-- ==== Sys2Proof/Machine/WindowAccess.lean ====
section
/-! DEFINITION. The meanings of the rows MSG0_R to MSG15_W (spec/41_commands.md R139, R140): each one line over the shared window
read and write. -/

namespace Sys2Proof.Machine

/-- MSG0_R (R139): return MSG[0] when idle; a free draw when busy. -/
def execMsg0R (s : State) : Host.Outcome State Fault Refusal := readWindow 0 s

/-- MSG0_W (R140): MSG[0] <- v and MVALID[0] <- 1 when idle; ERR_BUSY when busy. -/
def execMsg0W (v : Word) (s : State) : Host.Outcome State Fault Refusal := writeWindow 0 v s

/-- MSG1_R (R139): return MSG[1] when idle; a free draw when busy. -/
def execMsg1R (s : State) : Host.Outcome State Fault Refusal := readWindow 1 s

/-- MSG1_W (R140): MSG[1] <- v and MVALID[1] <- 1 when idle; ERR_BUSY when busy. -/
def execMsg1W (v : Word) (s : State) : Host.Outcome State Fault Refusal := writeWindow 1 v s

/-- MSG2_R (R139): return MSG[2] when idle; a free draw when busy. -/
def execMsg2R (s : State) : Host.Outcome State Fault Refusal := readWindow 2 s

/-- MSG2_W (R140): MSG[2] <- v and MVALID[2] <- 1 when idle; ERR_BUSY when busy. -/
def execMsg2W (v : Word) (s : State) : Host.Outcome State Fault Refusal := writeWindow 2 v s

/-- MSG3_R (R139): return MSG[3] when idle; a free draw when busy. -/
def execMsg3R (s : State) : Host.Outcome State Fault Refusal := readWindow 3 s

/-- MSG3_W (R140): MSG[3] <- v and MVALID[3] <- 1 when idle; ERR_BUSY when busy. -/
def execMsg3W (v : Word) (s : State) : Host.Outcome State Fault Refusal := writeWindow 3 v s

/-- MSG4_R (R139): return MSG[4] when idle; a free draw when busy. -/
def execMsg4R (s : State) : Host.Outcome State Fault Refusal := readWindow 4 s

/-- MSG4_W (R140): MSG[4] <- v and MVALID[4] <- 1 when idle; ERR_BUSY when busy. -/
def execMsg4W (v : Word) (s : State) : Host.Outcome State Fault Refusal := writeWindow 4 v s

/-- MSG5_R (R139): return MSG[5] when idle; a free draw when busy. -/
def execMsg5R (s : State) : Host.Outcome State Fault Refusal := readWindow 5 s

/-- MSG5_W (R140): MSG[5] <- v and MVALID[5] <- 1 when idle; ERR_BUSY when busy. -/
def execMsg5W (v : Word) (s : State) : Host.Outcome State Fault Refusal := writeWindow 5 v s

/-- MSG6_R (R139): return MSG[6] when idle; a free draw when busy. -/
def execMsg6R (s : State) : Host.Outcome State Fault Refusal := readWindow 6 s

/-- MSG6_W (R140): MSG[6] <- v and MVALID[6] <- 1 when idle; ERR_BUSY when busy. -/
def execMsg6W (v : Word) (s : State) : Host.Outcome State Fault Refusal := writeWindow 6 v s

/-- MSG7_R (R139): return MSG[7] when idle; a free draw when busy. -/
def execMsg7R (s : State) : Host.Outcome State Fault Refusal := readWindow 7 s

/-- MSG7_W (R140): MSG[7] <- v and MVALID[7] <- 1 when idle; ERR_BUSY when busy. -/
def execMsg7W (v : Word) (s : State) : Host.Outcome State Fault Refusal := writeWindow 7 v s

/-- MSG8_R (R139): return MSG[8] when idle; a free draw when busy. -/
def execMsg8R (s : State) : Host.Outcome State Fault Refusal := readWindow 8 s

/-- MSG8_W (R140): MSG[8] <- v and MVALID[8] <- 1 when idle; ERR_BUSY when busy. -/
def execMsg8W (v : Word) (s : State) : Host.Outcome State Fault Refusal := writeWindow 8 v s

/-- MSG9_R (R139): return MSG[9] when idle; a free draw when busy. -/
def execMsg9R (s : State) : Host.Outcome State Fault Refusal := readWindow 9 s

/-- MSG9_W (R140): MSG[9] <- v and MVALID[9] <- 1 when idle; ERR_BUSY when busy. -/
def execMsg9W (v : Word) (s : State) : Host.Outcome State Fault Refusal := writeWindow 9 v s

/-- MSG10_R (R139): return MSG[10] when idle; a free draw when busy. -/
def execMsg10R (s : State) : Host.Outcome State Fault Refusal := readWindow 10 s

/-- MSG10_W (R140): MSG[10] <- v and MVALID[10] <- 1 when idle; ERR_BUSY when busy. -/
def execMsg10W (v : Word) (s : State) : Host.Outcome State Fault Refusal := writeWindow 10 v s

/-- MSG11_R (R139): return MSG[11] when idle; a free draw when busy. -/
def execMsg11R (s : State) : Host.Outcome State Fault Refusal := readWindow 11 s

/-- MSG11_W (R140): MSG[11] <- v and MVALID[11] <- 1 when idle; ERR_BUSY when busy. -/
def execMsg11W (v : Word) (s : State) : Host.Outcome State Fault Refusal := writeWindow 11 v s

/-- MSG12_R (R139): return MSG[12] when idle; a free draw when busy. -/
def execMsg12R (s : State) : Host.Outcome State Fault Refusal := readWindow 12 s

/-- MSG12_W (R140): MSG[12] <- v and MVALID[12] <- 1 when idle; ERR_BUSY when busy. -/
def execMsg12W (v : Word) (s : State) : Host.Outcome State Fault Refusal := writeWindow 12 v s

/-- MSG13_R (R139): return MSG[13] when idle; a free draw when busy. -/
def execMsg13R (s : State) : Host.Outcome State Fault Refusal := readWindow 13 s

/-- MSG13_W (R140): MSG[13] <- v and MVALID[13] <- 1 when idle; ERR_BUSY when busy. -/
def execMsg13W (v : Word) (s : State) : Host.Outcome State Fault Refusal := writeWindow 13 v s

/-- MSG14_R (R139): return MSG[14] when idle; a free draw when busy. -/
def execMsg14R (s : State) : Host.Outcome State Fault Refusal := readWindow 14 s

/-- MSG14_W (R140): MSG[14] <- v and MVALID[14] <- 1 when idle; ERR_BUSY when busy. -/
def execMsg14W (v : Word) (s : State) : Host.Outcome State Fault Refusal := writeWindow 14 v s

/-- MSG15_R (R139): return MSG[15] when idle; a free draw when busy. -/
def execMsg15R (s : State) : Host.Outcome State Fault Refusal := readWindow 15 s

/-- MSG15_W (R140): MSG[15] <- v and MVALID[15] <- 1 when idle; ERR_BUSY when busy. -/
def execMsg15W (v : Word) (s : State) : Host.Outcome State Fault Refusal := writeWindow 15 v s

end Sys2Proof.Machine
end

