-- ==== Sys2Proof/Tests/Slice0.lean ====
section
/-! SUPPORT. The model's own tests. Expected values come from spec/95_test_vectors.md, from the tables of spec/30_encoding.md and
spec/20_memory.md, or by hand from the rule named. test_…: a check on fixed values. witness_<Obligation>: a state and operands that
meet that statement's hypotheses together, for each of its clauses. -/

namespace Sys2Proof.Tests

open Sys2Proof Sys2Proof.Machine

/-! ### Small states -/

/-- The next state of an outcome. -/
def after (o : Host.Outcome State Fault Refusal) : Option State :=
  match o with
  | .next s => some s
  | .fault _ => none
  | .refused _ => none

/-- The refusal of an outcome. -/
def refusal (o : Host.Outcome State Fault Refusal) : Option Refusal :=
  match o with
  | .next _ => none
  | .fault _ => none
  | .refused r => some r

/-- Reset, with a given block. -/
def withBlock (b : Block) : State := { State.reset with block := b }

/-- The empty block of spec/95_test_vectors.md. -/
def emptyBlock : Vector Word 16 := (Vector.replicate 16 0#32).set 0 0x80000000#32

/-- The block of the fox sentence (spec/95_test_vectors.md section 2). -/
def foxBlock : Vector Word 16 :=
  #v[0x54686520#32, 0x71756963#32, 0x6b206272#32, 0x6f776e20#32, 0x666f7820#32, 0x6a756d70#32, 0x73206f76#32, 0x65722074#32,
     0x6865206c#32, 0x617a7920#32, 0x646f6780#32, 0#32, 0#32, 0#32, 0#32, 0x00000158#32]

/-- Idle, H = (1, 2, 3, 4, 5). -/
def countingBlock : Block := { Block.reset with h := #v[1#32, 2#32, 3#32, 4#32, 5#32] }

/-- Idle, all sixteen words written. -/
def fullBlock : Block := { Block.reset with msg := emptyBlock, mvalid := 0xFFFF#16 }

/-- Busy, right after an accepted COMPRESS of the empty block. -/
def busyBlock : Block := fullBlock.start

/-- Busy, all error bits set. -/
def noisyBlock : Block := { busyBlock with errCmd := true, errBusy := true, errIncomplete := true }

/-- Busy, with the round counter at r; the contents are those of the start. -/
def busyAt (r : BitVec 7) : State := withBlock { busyBlock with rnd := r }

/-- Busy, the host's turn next. -/
def hostTurn (l : List HostItem) : State := { withBlock busyBlock with schedule := [.host], pending := l }

/-- Idle after reset, with pending items. -/
def waiting (l : List HostItem) : State := { State.reset with pending := l }

/-! ### WellFormed: an ill-formed term is refused -/

/-- 0x10 is H[0], not a reserved offset (R52). -/
theorem test_rsvdR_of_named_register_is_ill_formed : (Instr.rsvdR 0x10#8).wf = false := by decide
/-- 0x09 is no word slot (R51). -/
theorem test_rsvdW_of_unaligned_offset_is_ill_formed : (Instr.rsvdW 0x09#8 0#32).wf = false := by decide
/-- 0x40 and 0x04 lie just outside the reserved ranges. -/
theorem test_rsvd_just_outside_ranges_is_ill_formed :
    (Instr.rsvdR 0x40#8).wf = false ∧ (Instr.rsvdW 0x20#8 0#32).wf = false ∧ (Instr.rsvdR 0x7C#8).wf = false := by decide
/-- The ends of the reserved ranges are reserved (R52). -/
theorem test_rsvd_range_ends_are_well_formed :
    (Instr.rsvdR 0x08#8).wf = true ∧ (Instr.rsvdR 0x0C#8).wf = true ∧ (Instr.rsvdR 0x24#8).wf = true ∧
      (Instr.rsvdW 0x3C#8 7#32).wf = true ∧ (Instr.rsvdW 0x80#8 7#32).wf = true ∧ (Instr.rsvdR 0xFC#8).wf = true := by decide

/-! ### Decoding, every constructor, from the spec's encodings -/

/-- The opcode map of command words (R82), bit by bit. -/
theorem test_decode_commands :
    decode (.cmd 0b00000000000000000000000000000000#32) = .ok .nop ∧
    decode (.cmd 0b00000000000000000000000000000001#32) = .ok .init ∧
    decode (.cmd 0b00000000000000000000000000000010#32) = .ok .compress := by decide

/-- OP 0x3 to 0xF and RSVD not zero are illegal command words (R84). -/
theorem test_decode_illegal_commands :
    decode (.cmd 0x00000003#32) = .error (.illegalCommand 0x00000003#32) ∧
    decode (.cmd 0x0000000F#32) = .error (.illegalCommand 0x0000000F#32) ∧
    decode (.cmd 0x00000012#32) = .error (.illegalCommand 0x00000012#32) ∧
    decode (.cmd 0x80000001#32) = .error (.illegalCommand 0x80000001#32) := by decide

/-- A read of the window at an offset. -/
def rd (o : Offset) : Encoded := .bus { offset := o, bits := 32, dir := .read }

/-- A write of the window at an offset. -/
def wr (o : Offset) (v : Word) : Encoded := .bus { offset := o, bits := 32, dir := .write v }

theorem test_decode_control_rows :
    decode (rd 0x00#8) = .ok .cmdR ∧ decode (wr 0x00#8 0x12#32) = .ok (.cmdW 0x12#32) ∧
    decode (rd 0x04#8) = .ok .statusR ∧ decode (wr 0x04#8 0x700#32) = .ok (.statusW 0x700#32) := by decide

theorem test_decode_digest_reads :
    decode (rd 0x10#8) = .ok .h0R ∧ decode (rd 0x14#8) = .ok .h1R ∧ decode (rd 0x18#8) = .ok .h2R ∧
    decode (rd 0x1C#8) = .ok .h3R ∧ decode (rd 0x20#8) = .ok .h4R := by decide
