-- ==== Sys2Proof/Machine/Detector.lean ====
section
/-! DEFINITION. The frame-boundary detector (FBD): spec/42_frame_decode.md R145 to R149, the block's only state. -/

namespace Sys2Proof.Machine

/-- `len'` of R145: the declared length, read when the second byte arrives. -/
def pushedLen (f : Fbd) (buf : Bytes) : Word := if buf.length = 2 then declaredLen buf else f.len

/-- `st'` of R145. -/
def pushedSt (f : Fbd) (buf : Bytes) : FbdPhase := if buf.length = 2 then .awaitBody else f.st

/-- The frame is complete (R145, step 4). -/
abbrev completes (f : Fbd) (buf : Bytes) : Prop :=
  pushedSt f buf = .awaitBody ∧ buf.length = (pushedLen f buf).toNat + 2

/-- One stream byte: the detector's next state and the response (R145). A completed frame is decoded and the detector is
back in its reset state; else the byte is kept. -/
def pushByte (f : Fbd) (d : Byte) : Fbd × Response :=
  let buf := f.buf ++ [d]
  if completes f buf then (Fbd.reset, doneResponse (decodeFrame buf))
  else ({ st := pushedSt f buf, buf := buf, len := pushedLen f buf }, pendingResponse)

/-- `FBD_PUSH byte` (R145): accepted in every state, never an error (R150). -/
def execFbdPush (d : Byte) (s : State) : StepOutcome :=
  answerWithFbd (pushByte s.fbd d).1 (pushByte s.fbd d).2 s

/-- `FBD_CLEAR` (R146): a partial frame is dropped undecoded; `frame_done` and `tg_valid` are not defined. -/
def execFbdClear (s : State) : StepOutcome := answerWithFbd Fbd.reset (statusOnly .ok) s

/-! Laws of the stream: the host's `feed` at the block (R147) -/

/-- The detector after a chunk and the responses of its pushes, in order (R147): one push for each byte. -/
def feedResponses (f : Fbd) : Bytes → Fbd × List Response
  | [] => (f, [])
  | b :: bs =>
    let p := pushByte f b
    let q := feedResponses p.1 bs
    (q.1, p.2 :: q.2)

/-- The telegrams of a list of responses, in order (R147). -/
def telegramsOf (rs : List Response) : List Telegram := rs.filterMap Response.tg

/-- `feed(chunk)`: the detector after the chunk and the telegrams it gave, in order (R147). -/
def feed (f : Fbd) (chunk : Bytes) : Fbd × List Telegram :=
  ((feedResponses f chunk).1, telegramsOf (feedResponses f chunk).2)

/-- `feed` on successive chunks, the telegram lists concatenated (R148). -/
def feedChunks (f : Fbd) : List Bytes → Fbd × List Telegram
  | [] => (f, [])
  | c :: cs =>
    let p := feed f c
    let q := feedChunks p.1 cs
    (q.1, p.2 ++ q.2)

/-- The detector holding exactly the bytes of a frame prefix (R149). -/
def fbdHolding (p : Bytes) : Fbd :=
  if p.length < 2 then { st := .awaitLen, buf := p, len := 0#16 }
  else { st := .awaitBody, buf := p, len := declaredLen p }

end Sys2Proof.Machine
end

**What the task asks:** From the line containing "read of the window at an offset. -/" down to the line containing "let buf := f.buf ++ [d]" in the material above, reproduce every line exactly, including the two end lines.

**Output:**
/-- A read of the window at an offset. -/
def rd (o : Offset) : Encoded := .bus { offset := o, bits := 32, dir := .read }

/-- A write of the window at an offset. -/
def wr (o : Offset) (v : Word) : Encoded := .bus { offset := o, bits := 32, dir := .write v }

theorem test_decode_control_rows :
    decode (rd 0x00#8) = .ok .cmdR ∧ decode (wr 0x00#8 0x12#32) = .ok (.cmdW 0x12#32) ∧
    decode (rd 0x04#8) = .ok .statusR ∧ decode (wr 0x04#8 0x700#32) = .ok (.statusW 0x700#32) := by decide

theorem test_decode_digest_reads :
    decode (rd 0x10#8) = .ok .h0R ∧ decode (rd 0x14#8) = .ok .h1R ∧ decode (rd 0x18#8) = .ok .h2R ∧
    decode (rd 0x1C#8) = .ok .h3R ∧ decode (rd 0x20#8) = .ok .h4R := by decide
-- ==== Sys2Proof/Machine/Detector.lean ====
section
/-! DEFINITION. The frame-boundary detector (FBD): spec/42_frame_decode.md R145 to R149, the block's only state. -/

namespace Sys2Proof.Machine

/-- `len'` of R145: the declared length, read when the second byte arrives. -/
def pushedLen (f : Fbd) (buf : Bytes) : Word := if buf.length = 2 then declaredLen buf else f.len

/-- `st'` of R145. -/
def pushedSt (f : Fbd) (buf : Bytes) : FbdPhase := if buf.length = 2 then .awaitBody else f.st

/-- The frame is complete (R145, step 4). -/
abbrev completes (f : Fbd) (buf : Bytes) : Prop :=
  pushedSt f buf = .awaitBody ∧ buf.length = (pushedLen f buf).toNat + 2

/-- One stream byte: the detector's next state and the response (R145). A completed frame is decoded and the detector is
back in its reset state; else the byte is kept. -/
def pushByte (f : Fbd) (d : Byte) : Fbd × Response :=
  let buf := f.buf ++ [d]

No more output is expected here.